Sims

F

December 3, 2018

Well, Tumblr just announced that after December 17th, they will ban any and all ‘adult’ content. This alone will probably kill the website entirely, but whatever. Burning one’s own business to the ground for no reason is their prerogative.

Sadly for literally everyone else on the site, tumblr’s adult content detection algorithm is less an algorithm and more a random number generator that flags every 7/10 posts as NSFW.

A few years ago, most CC creators moved off of larger sites and forums, and onto personal tumblr blogs, where they exclusively post download links to their content. This actually made it pretty hard to keep track of new uploads, especially because most creators posted stories or personal posts between uploads, so new CC posts would easily get lost on one’s dashboard. It wasn’t a paradigm shift that I was particularly fond of, but it did end up spawning ‘find blogs’: blogs that solely exist for the author to reblog CC that they like. Oftentimes find blogs will use an extensive tagging system, so that readers can navigate easily to find something they’re interested in without having to scroll through pages of image-heavy posts. These kinds of blogs made tumblr’s horrible search tool and natural lack of organization bearable, and no find blog is more heavily curated than sssvitlans.

Unfortunately, sssvitlans has been marked as NSFW since August 2017, and tumblr’s proposed changes will likely lead to the blog’s banning or deletion.

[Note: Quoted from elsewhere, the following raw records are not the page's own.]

-- ==== Sys2Proof/Machine/Ops.lean ====
section
/-! DEFINITION. The shared operations: reading and writing `buf`, the four accesses to it, `full_reset()`, and
the rejection that ends a FEED. -/

namespace Sys2Proof.Machine

/-! ### Memory -/

/-- The byte at an address (20_memory.md R30). The addresses that exist are 0 to 24, and the type has no
others. -/
def Memory.read (m : Memory) (i : Fin 25) : Byte :=
  match m with
  | [] => Memory.unlisted
  | c :: rest => if c.1 = i.val then c.2 else Memory.read rest i

/-- Store a byte, keeping the canonical form: a byte that equals what an unlisted address reads as is not
listed. -/
def Memory.write (m : Memory) (i : Fin 25) (v : Byte) : Memory :=
  match m with
  | [] => if v = Memory.unlisted then [] else [(i.val, v)]
  | c :: rest =>
    if i.val < c.1 then
      if v = Memory.unlisted then c :: rest else (i.val, v) :: c :: rest
    else if i.val = c.1 then
      if v = Memory.unlisted then rest else (i.val, v) :: rest
    else c :: Memory.write rest i v

/-- Every listed address is at least `lo` and below the capacity, addresses rise strictly, and no listed byte
equals what an unlisted address reads as. -/
def Memory.wfFrom (lo : Nat) : Memory → Bool
  | [] => true
  | c :: rest =>
    decide (lo ≤ c.1) && decide (c.1 < 25) && decide (c.2 ≠ Memory.unlisted) && Memory.wfFrom (c.1 + 1) rest

/-- The canonical form. -/
def Memory.wf (m : Memory) : Bool := Memory.wfFrom 0 m

/-- `MemRead(addr, n)` (00_scope.md R9): the `n` bytes from `addr` on, byte `addr` first. -/
def Memory.readBytes (m : Memory) (addr n : Nat) (h : addr + n ≤ 25) : List Byte :=
  List.ofFn fun k : Fin n => Memory.read m ⟨addr + k.val, by omega⟩

/-! ### The accesses to `buf` (20_memory.md R36) -/

/-- `trunc_8((b >> 1) | (v << 7))`: insert at the most significant position, drop the old bit 0
(41_decoder.md R79). -/
def insertBit (b : Byte) (v : Bool) : Byte := (b >>> 1) ||| (if v then 0x80 else 0)

/-- Bit insertion: a read-modify-write of one byte (20_memory.md R36 (a)). -/
def Memory.insertBitAt (m : Memory) (i : Fin 25) (v : Bool) : Memory :=
  Memory.write m i (insertBit (Memory.read m i) v)

/-- `buf[i] <- bitrev8(buf[i])`. -/
def Memory.reverseAt (m : Memory) (i : Fin 25) : Memory :=
  Memory.write m i (bitrev8 (Memory.read m i))

/-- Frame reversal of `buf[0]` to `buf[6]` (20_memory.md R36 (b), 41_decoder.md R80). -/
def Memory.reverseFrame (m : Memory) : Memory :=
  Memory.reverseAt (Memory.reverseAt (Memory.reverseAt (Memory.reverseAt (Memory.reverseAt (Memory.reverseAt
    (Memory.reverseAt m 0) 1) 2) 3) 4) 5) 6

/-- Clearing of all 25 bytes (20_memory.md R36 (c), 41_decoder.md R71). -/
def Memory.cleared : Memory := []

/-- Frame read, `MemRead(0, 7)` as a packet (20_memory.md R36 (d), 41_decoder.md R85). -/
def Memory.frame (m : Memory) : Packet :=
  { b0 := Memory.read m 0
    b1 := Memory.read m 1
    b2 := Memory.read m 2
    b3 := Memory.read m 3
    b4 := Memory.read m 4
    b5 := Memory.read m 5
    b6 := Memory.read m 6 }

/-! ### Reset and rejection -/

/-- `full_reset()` (41_decoder.md R71). It reads nothing. -/
def fullReset : Decoder :=
  { state := .unknown, syncCount := 0, bitCount := 0, byteIndex := 0, buf := Memory.cleared }

/-- `raise Rejected(cause)` (00_scope.md R9, 60_exceptions.md R124): the one exception mechanism of the decoder.
Nothing is saved, control goes nowhere, and there is no return operation (60_exceptions.md R125). -/
def raiseRejected (cause : Cause) : FeedResult × Decoder := (.rejected cause, fullReset)

end Sys2Proof.Machine
end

Google translated from Russian.

I don’t doubt that a lot of CC creators themselves will also have to move elsewhere, as even those who only create SFW CC aren’t safe from an algorithm that seems to be flagging posts at random. Skin makers, who have to use nude models for their preview shots in order to, you know, show you what you’re downloading, will also probably be heavily impacted.

But even the ones who stay, who can avoid tumblr’s banhammer will be negatively impacted by this new policy, as their content will simply be harder to find by prospective downloaders.

Hopefully the next shift this community makes is towards a site with better management. Or, at the very least, one with robust categorization and search features.

In a world where a different big curation blog, MySims3/4Blog, went dead over a year ago, it feels like the modding and creation communities for The Sims are becoming more and more fragmented as time goes on, and what was being done to keep it all strung together is itself fading.

 

No really what is tumblr even for if not rule 34 of children’s’ cartoons?